A miniature paratrooper skid on the high glossed buffet and retreated to the line of family photos and a couple of golf trophies.
“How is it,” I asked Vivian, our neighbor, over tea, “that I never see pests in your house.” She cackled. “Believe me, we all have ‘em.”
“Well,” my eyes narrowed, “it’s about time they quit crossing our borders.” I slapped down the fly swatter upon an immigrant ant that ventured across our counter. Vivian jumped. “He didn’t have his green card.” I shrugged with a smile.
“Call pest control,” my neighbor thanked me for the tea and excused herself. If only these uninvited guests would be as considerate. My lip quivered as I watched an eight legged trapeze artist swing from one corner to a curtain.
We were invaded when we first built the house. But back in those days Joe would come to the rescue, clad in argyle socks, a Cantebury cap and Bermudas, ready to drive any vermin away. He was my hero.
Since then, between the mortgage, raising four kids, and just life, I learned to deal with the gross intruders myself.
In Joe’s spare time he could be found perfecting his golf swing, while my preoccupation had become the house, and everything in it, creepy crawlies included.
After an earful of overpriced estimations I closed my eyes. Time to face your trepidation and get these creatures out once and for all.

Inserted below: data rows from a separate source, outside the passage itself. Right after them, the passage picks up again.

/-- A byte at a place, and whether it carries an error; a peer whose route is down answers with an error (R351). -/
def State.locByte (s : State) : Loc → Nat × Bool
  | .sp id off => ((SMap.get 0 (s.core id).spad off).toNat, (s.core id).spErr off 1)
  | .gm key => if s.peerDown key then (0, true) else ((s.byte key).toNat, s.memErr key)
def State.locsNat (s : State) : List Loc → Nat × Bool
  | [] => (0, false)
  | l :: ls => let a := s.locByte l; let b := s.locsNat ls; (a.1 + 256 * b.1, a.2 || b.2)
/-- A move's value now (R98, R99, R189). -/
def sampleMv (s : State) (m : Mv) : MvVal :=
  let mk := fun (v : Nat) (bad : Bool) (f : Nat) => MvVal.mk m.dst m.bit m.width v bad f
  match m.src with
  | .elem ls bit => let v := s.locsNat ls; mk (fld v.1 bit m.width) v.2 0
  | .const v => mk v false 0
  | .lost => mk 0 true 0
  | .expand fmt ls bit w => let v := s.locsNat ls; mk (expandE4M3 fmt (fld v.1 bit w)) v.2 0
  | .fold fmt ls bit w sc =>
    let v := s.locsNat ls
    let z := match sc with | some l => s.locByte l | none => (127, false)
    let r := foldE4M3 fmt (fld v.1 bit w) z.1
    mk r.1 (v.2 || z.2) r.2
/-- A place as a number, so that bytes of one place lie in order. -/
def Loc.num : Loc → Nat
  | .sp id off => 2 ^ 60 + id * 2 ^ 20 + off
  | .gm key => key
/-- Put values into bytes: place numbers with the byte, the bits of it that are written, and whether what is written carries an error, in
order of place. -/
def landBytes (s : State) : List MvVal → SMap (Loc × Nat × Nat × Bool) → SMap (Loc × Nat × Nat × Bool)
  | [], m => m
  | v :: vs, m =>
    let put := fun (m : SMap (Loc × Nat × Nat × Bool)) (q : Nat × Loc) =>
      let lo := 8 * q.1
      let old := match m.find? fun e => e.1 = q.2.num with | some e => e.2.2 | none => ((s.locByte q.2).1, 0, false)
      let mine := fun (i : Nat) => decide (v.bit ≤ lo + i ∧ lo + i < v.bit + v.width)
      let b := (List.range 8).map fun i => if mine i then fld v.val (lo + i - v.bit) 1 else fld old.1 i 1
      let w := (List.range 8).map fun i => if mine i then 1 else fld old.2.1 i 1
      SMap.insert q.2.num (q.2, rowOf 1 b, rowOf 1 w, v.bad || (old.2.2 && !(List.range 8).all mine)) m
    landBytes s vs (((List.range v.dst.length).zip v.dst).foldl put m)
/-- The bytes of values with their error marks: a byte written in part keeps the mark of the bits that stay, and one that is wholly written,
by one value or by several, has the mark of what is written (R221, R228). -/
def landed (s : State) (vals : List MvVal) : List (Nat × Loc × Nat × Bool) :=
  (landBytes s vals []).map fun e => (e.1, e.2.1, e.2.2.1, e.2.2.2.2 || (e.2.2.2.1 ≠ 255 && (s.locByte e.2.1).2))
/-- Runs of scratchpad bytes that follow one another, with their error mark. -/
def spRuns : List (Nat × Loc × Nat × Bool) → List (Nat × Nat × List Byte × Bool)
  | [] => []
  | (_, .gm _, _) :: l => spRuns l
  | (_, .sp id off, b, bad) :: l =>
    match spRuns l with
    | (id', off', bs, bad') :: rs =>
      if id' = id ∧ off' = off + 1 ∧ bad' = bad then (id, off, BitVec.ofNat 8 b :: bs, bad) :: rs
      else (id, off, [BitVec.ofNat 8 b], bad) :: (id', off', bs, bad') :: rs
    | [] => [(id, off, [BitVec.ofNat 8 b], bad)]
/-- The virtual address under which a copy reached a physical byte (R309). -/
def Copy.vaOf (c : Copy) (key : Nat) : Nat :=
  match c.pages.find? fun e => e.key e.base ≤ key ∧ key < e.key e.base + e.size with
  | some e => e.base + (key - e.key e.base)
  | none => 0
/-- Write values where they land (R190, R207, R321): lines captured, bytes written, flags raised; poisoned bytes that reach host
or peer memory raise UECC. -/
def performVals (s : State) (c : Copy) (vals : List MvVal) : List Act :=
  let bytes := landed s vals
  let gm := bytes.filterMap fun e => match e.2.1 with
    | .gm k => if s.peerDown k then none else some (k, BitVec.ofNat 8 e.2.2.1, e.2.2.2)
    | .sp _ _ => none
  let rec runs : State → List (Nat × Nat × List Byte × Bool) → List Act
    | _, [] => []
    | s, (id, off, bs, bad) :: rs => let a := spWrite s id off bs bad; a ++ runs (s.applyAll a) rs
  let flags := vals.foldl (fun a v => a ||| v.flags) 0
  runs s (spRuns bytes) ++ memWrite ((gm.filter fun e => !e.2.2).map fun e => (e.1, e.2.1)) false ++
    memWrite ((gm.filter fun e => e.2.2).map fun e => (e.1, e.2.1)) true ++
    (orFlags flags).map (.core c.core) ++
    match gm.find? fun e => e.2.2 && decide (2 ^ 52 ≤ e.1) with
    | some e => lateFault s { code := UECC, core := c.core, eng := 2, fseq := c.seq.toNat, timed := c.timed, faddr := c.vaOf e.1 }
    | none => []

/-- A copy of a region. -/
def Region.copy (r : Region) (core serial : Nat) : Option Copy := r.copies.find? fun c => c.core = core ∧ c.serial = serial
def Region.withCopy (r : Region) (c : Copy) : List Copy :=
  r.copies.map fun x => if x.core = c.core ∧ x.serial = c.serial then c else x
def Region.withoutCopy (r : Region) (c : Copy) : List Copy := r.copies.filter fun x => !(x.core = c.core ∧ x.serial = c.serial)
/-- The place of a copy's performs and credits among those of this cycle (R151, R192, R196): by dequeue cycle, then CORENUM; one from
outside the cluster comes after all of those, by its core's GRIDY and GRIDX. -/
def Copy.key (c : Copy) (r : Region) : Key :=
  { due := r.cyc, phase := if c.outside then 1 else 0, issue := c.since
    core := if c.outside then c.core % 2048 else r.corenum (c.core % 2048), unit := 3, word := c.serial }
/-- The place of a copy's stamp, which STAMPA puts into memory or its own cluster (R151, R192, R195). -/
def Copy.stampKey (c : Copy) (r : Region) : Key :=
  { due := r.cyc, issue := c.since, core := r.corenum (c.core % 2048), unit := 3, word := c.serial }
/-- The credits of a copy fall now (R186, R196, R248). -/
def creditActs (s : State) (c : Copy) : List Act :=
  let ctx := c.core / 2048
  let k := c.key (s.region ctx)
  c.credits.map fun p => .reg ctx (.sched { k with phase := k.phase + 2 } (.credit p.1 c.sb p.2 c.core 2 c.seq.toNat c.timed))
/-- A copy samples its source (R191, R193). -/
def copySample (s : State) (core serial : Nat) : List Act :=
  match (s.region (core / 2048)).copy core serial with
  | some c => [.reg (core / 2048) (.copies ((s.region (core / 2048)).withCopy { c with vals := c.moves.map (sampleMv s) }))]
  | none => []
/-- A timed copy performs, or faults where its data comes late (R191, R298). -/
def timedPerform (s : State) (core serial : Nat) : List Act :=
  let ctx := core / 2048
  let r := s.region ctx
  match r.copy core serial with
  | none => []
  | some c =>
    (if c.late || r.linkLate c then
      lateFault s { code := SCHED, core := core, eng := 2, wobj := 4, wval1 := r.cyc, wval2 := 2, fseq := c.seq.toNat, timed := c.timed }
     else performVals s c c.vals ++ creditActs s c) ++ [.reg ctx (.copies (r.withoutCopy c))]
/-- TIMED_COPY_PERFORM (R191), MULTICAST_PERFORM (R194), CPL_PERFORM (R193). -/
def evTimedCopyPerform (serial : Nat) (s : State) : List Act := timedPerform s s.cur serial
def evMulticastPerform (serial : Nat) (s : State) : List Act := timedPerform s s.cur serial
def evCplPerform (serial : Nat) (s : State) : List Act := timedPerform s s.cur serial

With an armful of insecticides, and enough mousetraps to take care of any wandering rodent in town, I held my head high as I gallantly strode through our hallways. Brandishing my nylon bristled wooden sword, with Rubbermaid etched across it’s band, I dared any beast to just try and spring up behind me.
The bandana, fastened tightly against my head, began to itch as I knew I was closing in. My forehead pulsed with excitement as I spotted my foe’s earlier whereabouts; a track of doo along the edges of the cupboard.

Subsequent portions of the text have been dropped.